Although the association between the microbiome and IBD and liver diseases is known, the cause and effect remain elusive. By connecting human microphysiological systems of the gut, liver, and circulating Treg and Th17 cells, we created a multi-organ model of ulcerative colitis (UC) ex vivo. The approach shows microbiome-derived short-chain fatty acids (SCFAs) to either improve or worsen UC severity, depending on the involvement of effector CD4 T cells. Using multiomics, we found SCFAs increased production of ketone bodies, glycolysis, and lipogenesis, while markedly reducing innate immune activation of the UC gut. However, during acute T cell-mediated inflammation, SCFAs exacerbated CD4⁺ T cell-effector function, partially through metabolic reprograming, leading to gut barrier disruption and hepatic injury. These paradoxical findings underscore the emerging utility of human physiomimetic technology in combination with systems immunology to study causality and the fundamental entanglement of immunity, metabolism, and tissue homeostasis.

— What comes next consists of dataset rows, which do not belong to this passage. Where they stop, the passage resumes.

/-- The regulator is commanded when the voltage needed differs; otherwise the switches that waited may be taken. While a
change settles, the next one waits (R470, R471). -/
def commandVolt (s : State) : State :=
  if rgB s R.PC_VF R.PC_VF_SETTLE then s else
  let v := wantMV s
  let old := rgF s R.PC_VF R.PC_VF_MV
  let s := if v ≤ old then
      { s with pwr := { s.pwr with switch := s.pwr.wait.foldl (fun m e => mapPut e.1 e.2 m) s.pwr.switch, wait := [] } } else s
  if v = old then s
  else emit (setB (setF s R.PC_VF R.PC_VF_MV v) R.PC_VF R.PC_VF_SETTLE true) (.vout v)

/-- VOLTAGE_SETTLED (R470). -/
def execVoltageSettled (s : State) : Host.Outcome State Fault Refusal :=
  .next (if rgB s R.PC_VF R.PC_VF_SETTLE then commandVolt (setB s R.PC_VF R.PC_VF_SETTLE false) else s)

/-! ### Dividers (R464-R469) -/

/-- The fastest group that region g may take: that of TDIV, within PMAX and the fallbacks (R468). -/
def allowedGrp (s : State) (g : Nat) : Nat :=
  min (min (3 - rgF s (R.PC_RGN g) R.PC_RGN_TDIV) (rgF s (R.PC_RGN g) R.PC_RGN_PMAX / 4)) (mapGet (3 : BitVec 2) g s.pwr.fall).toNat

/-- The regions whose spare region g holds or that hold a spare of g (R469). -/
def spareMates (s : State) (g : Nat) : List Nat :=
  (List.range 4).filterMap fun d => match neighbour g d with
    | none => none
    | some h =>
      let lends := rgF s (R.BSW_MAP g) R.BSW_MAP_SPARE_ST == 2 && rgF s (R.BSW_MAP g) R.BSW_MAP_LEND_DIR == d
      let borrows := (List.range 8).any fun k => rgF s (R.BSW_MAP g) (posFld k) == 16 + d
      if lends || borrows then some h else none

/-- The regions that must share region g's divider: those of its LOCKSTEP partition, lenders and borrowers (R465,
R469). -/
def divMates (s : State) (g : Nat) : List Nat :=
  let more (g : Nat) : List Nat := spareMates s g ++ match partOfRegion s g with
    | some n => if lockstep s n then regionsOf s n else []
    | none => []
  iter 8 (fun _ l => l.foldl (fun l h => (more h).foldl (fun l x => setAdd x l) l) l) [g]

/-- The regions of l move to group k: a faster one once the voltage is there, a slower one by a switch that takes effect
between two microwords (R464, R471). -/
def moveGroup (s : State) (l : List Nat) (k : Nat) : State :=
  let code : BitVec 2 := BitVec.ofNat 2 (3 - k)
  let s := l.foldl (fun s g =>
    let clear : PwrSt := { s.pwr with wait := mapErase g s.pwr.wait, switch := mapErase g s.pwr.switch }
    if grp s g < k then { s with pwr := { clear with wait := mapPut g code clear.wait } }
    else if k < grp s g then { s with pwr := { clear with switch := mapPut g code clear.switch } }
    else { s with pwr := clear }) s
  commandVolt s

/-- The regions that share region g's divider take the slowest group that f allows any of them. -/
def retarget (s : State) (g : Nat) (f : Nat → Nat) : State :=
  let l := divMates s g
  moveGroup s l ((l.map f).foldl min 3)

/-- DIVIDER_SWITCH (R464): the switch chosen for region g takes effect, in every region that shares its divider at one
tick. A region that a fallback holds in the group runs at its top point, else at its lowest. -/
def execDividerSwitch (g : Rgn) (s : State) : Host.Outcome State Fault Refusal :=
  let g := g.toNat
  .next (if !mapHas g s.pwr.switch then s else
    commandVolt ((divMates s g).foldl (fun s h =>
      if mapHas h s.pwr.switch then
        let c := (mapGet 0 h s.pwr.switch).toNat
        let s := setF (setF s (R.PC_RGN h) R.PC_RGN_ADIV c) (R.PC_RGN h) R.PC_RGN_POINT (enterPoint s h (3 - c))
        { s with pwr := { s.pwr with switch := mapErase h s.pwr.switch } }
      else s) s))

/-- A spare mate of region g lies outside the set that a TDIV write changes and would keep another divider (R465). -/
def tdivRefused (s : State) (g d : Nat) : Bool :=
  let set := match partOfRegion s g with | some n => if lockstep s n then regionsOf s n else [g] | none => [g]
  underLoad s g
    || set.any fun h => (spareMates s h).any fun x => !set.contains x && rgF s (R.PC_RGN x) R.PC_RGN_TDIV != d

/-- A write of TDIV of region g (R465, R468). -/
def tdivOp (s : State) (g d : Nat) : State :=
  if tdivRefused s g d then setB s (R.PC_RGN g) R.PC_RGN_REFUSED true else
  let set := match partOfRegion s g with | some n => if lockstep s n then regionsOf s n else [g] | none => [g]
  let s := set.foldl (fun s h => setF s (R.PC_RGN h) R.PC_RGN_TDIV d) s
  retarget s g (allowedGrp s)

/-- Who may write PC_RGN.TDIV of region g (R480). -/
def tdivMay (s : State) (i : Initiator) (g : Nat) : Bool :=
  match i with
  | .host f => f.val == 0
  | .awl => true
  | .seq b => (partOf s b.toNat).isSome && partOf s b.toNat == partOfRegion s g
  | .controller | .security | .image | .dma _ _ | .rein _ => false

/-- TDIV_WRITE (R465). -/
def execTdivWrite (i : Initiator) (g : Rgn) (d : BitVec 2) (s : State) : Host.Outcome State Fault Refusal :=
  .next (if tdivMay s i g.toNat then tdivOp s g.toNat d.toNat else s)

/-- MARGIN_LOW_REPORT (R467): one point up, or a margin fallback at the top of the group or at PMAX. -/
def execMarginLowReport (g : Rgn) (s : State) : Host.Outcome State Fault Refusal :=
  let g := g.toNat
  let s0 := setB s (R.PC_RGN g) R.PC_RGN_MLOW true
  let p := rgF s0 (R.PC_RGN g) R.PC_RGN_POINT
  .next (if !assigned s g then s0
    else if p % 4 < 3 ∧ p < rgF s0 (R.PC_RGN g) R.PC_RGN_PMAX then commandVolt (setF s0 (R.PC_RGN g) R.PC_RGN_POINT (p + 1))
    else if p / 4 = 0 then s0
    else
      let s1 := addSat s0 (R.PC_RGN g) R.PC_RGN_FALLBACK 1
      let s2 := powerEvent s1 R.PC_EVENT_FALLEV
      let s3 := { s2 with pwr := { s2.pwr with fall := mapPut g (BitVec.ofNat 2 (p / 4 - 1)) s2.pwr.fall } }
      retarget s3 g (fun h => min (grp s3 h) (allowedGrp s3 h)))

/-- MARGIN_QUIET (R467): 1 ms without a low report; one point down. -/
def execMarginQuiet (g : Rgn) (s : State) : Host.Outcome State Fault Refusal :=
  let g := g.toNat
  let s0 := setB s (R.PC_RGN g) R.PC_RGN_MLOW false
  let p := rgF s0 (R.PC_RGN g) R.PC_RGN_POINT
  .next (if assigned s g && p % 4 != 0 then commandVolt (setF s0 (R.PC_RGN g) R.PC_RGN_POINT (p - 1)) else s0)
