/-- One instruction executes, and the program halts with CAUSE STEP (R510). While something else is due first, the
instruction that follows is the one that ends the step. -/
def stepOp (s : State) (b : Nat) : State :=
  let p := programOf s b
  let s1 := updSeq (releaseHalt s p) p fun q => { q with stepping := true }
  let w : BitVec 32 := BitVec.ofNat 32 (readVal s1 (bwin p + pcOf s1 p) 8)
  let op := w.toNat / 2 ^ 24
  let (s2, yielded) := if resumable op && canIssue s1 p && pcOk (pcOf s1 p) then stepYield s1 p w else (s1, false)
  if yielded then endStep s2 p else stateOf s2 (execOpcode op (BitVec.ofNat 7 p) (BitVec.ofNat 24 w.toNat) s2)

/-- DBG_STEP (R510): at any other time it is ignored. -/
def execDbgStep (b : Blk) (s : State) : Host.Outcome State Fault Refusal :=
  let b := b.toNat
  .next (if releasable s b && !rgB s (R.DBG_STATUS b) R.DBG_STATUS_STOPPED then stepOp s b else s)

/-! ### Girth (R514, R515) -/

/-- Channel n stops partition p: a member of a LOCKSTEP cascade asks the lead, whose decision stops every device (R434). -/
def girthStopOne (s : State) (n p : Nat) : State :=
  if follows s p then forwardReq s p (.girth (BitVec.ofNat 3 n)) else stopPart s p 4

/-- A chip-scope stop reaches partition p. -/
def chipStopOne (s : State) (n p : Nat) : State :=
  if follows s p then forwardReq s p (.girth (BitVec.ofNat 3 n))
  else sendAct (forEach (blocksOf s p) (fun s b => haltSeq s b 4) s) p (.stop 4)

/-- A channel's STOP: its partitions, or every partition of the device. -/
def girthStopScope (s : State) (n : Nat) : State :=
  let c := R.GIRTH_CH n
  let ps := (List.range 16).filter (defined s)
  if rgB s c R.GIRTH_CH_CHIP then
    forEach ps (fun s p => chipStopOne s n p) { s with dbg := { s.dbg with chipStop := true } }
  else forEach (ps.filter fun p => (rgF s c R.GIRTH_CH_PMASK).testBit p) (fun s p => girthStopOne s n p) s

/-- Channel n fires: FIRED and TIME, then its actions. -/
def girthFireOp (s : State) (n : Nat) : State :=
  let c := R.GIRTH_CH n
  let act := rgF s c R.GIRTH_CH_ACT
  let a := R.GIRTH_STAT
  let s1 := setF (setF s a ⟨56 + n, 56 + n⟩ 1) a R.GIRTH_STAT_TIME (now s % 2 ^ 48)
  let s2 := if act.testBit 0 then girthStopScope s1 n else s1
  let s3 := if act.testBit 1 then cicRise s2 (setF s2 a ⟨48 + n, 48 + n⟩ 1) 11 else s2
  if act.testBit 2 then tracePut s3 (tracePkt (now s3) 3 0 0 n) else s3

/-- Channel n is armed for the time that GIRTH_TBM names, which is now, and has not fired for it. -/
def girthTimeDue (s : State) (n : Nat) : Bool :=
  rgB s (R.GIRTH_CH n) R.GIRTH_CH_EN && (rgF s (R.GIRTH_CH n) R.GIRTH_CH_SRC).testBit 3 && now s == rg s R.GIRTH_TBM
    && !s.dbg.girthAt.contains (n, now s)

/-- A lower channel than n is due (R18). -/
def girthLower (s : State) (n : Nat) : Bool :=
  s.dbg.girth.any (fun e => decide (e.1 < n)) || (List.range n).any (girthTimeDue s)

/-- The source of channel n that has occurred is taken. -/
def girthTaken (s : State) (n src : Nat) : State :=
  { s with dbg := { s.dbg with
      girth := s.dbg.girth.erase (n, src)
      girthAt := if src = 3 then mapPut n (now s) s.dbg.girthAt else s.dbg.girthAt } }

/-- GIRTH_FIRE (R514): an armed channel fires on a selected source that has occurred; source 3 occurs when TIMEBASE
reaches GIRTH_TBM. Of several channels that are due the lowest comes first (R18). -/
def execGirthFire (n src : BitVec 3) (s : State) : Host.Outcome State Fault Refusal :=
  let n := n.toNat
  let src := src.toNat
  let due := decide ((n, src) ∈ s.dbg.girth) || (src == 3 && girthTimeDue s n)
  .next (if due && !girthLower s n then girthFireOp (girthTaken s n src) n else s)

尽管微生物组和IBD与肝病之间的关联是已知的，但其因果关系仍然难以捉摸。通过连接肠道，肝脏和循环的Treg和Th17细胞的人类微生理系统，我们体外建立了溃疡性结肠炎（UC）的多器官模型。该方法显示微生物组衍生的短链脂肪酸（SCFA）可以改善或恶化UC严重程度，具体取决于效应CD4 T细胞的参与。使用多组学方法，我们发现SCFA可增加酮体的产量，糖酵解和脂肪生成，同时显着降低UC肠道的先天免疫活化。然而，在急性T细胞介导的炎症过程中，SCFA加剧了CD4 ⁺T细胞效应子的功能部分通过代谢重编程，导致肠道屏障破坏和肝损伤。这些矛盾的发现突显了人体仿生技术与系统免疫学结合起来用于研究因果关系以及免疫，代谢和组织稳态的基本纠缠的新兴效用。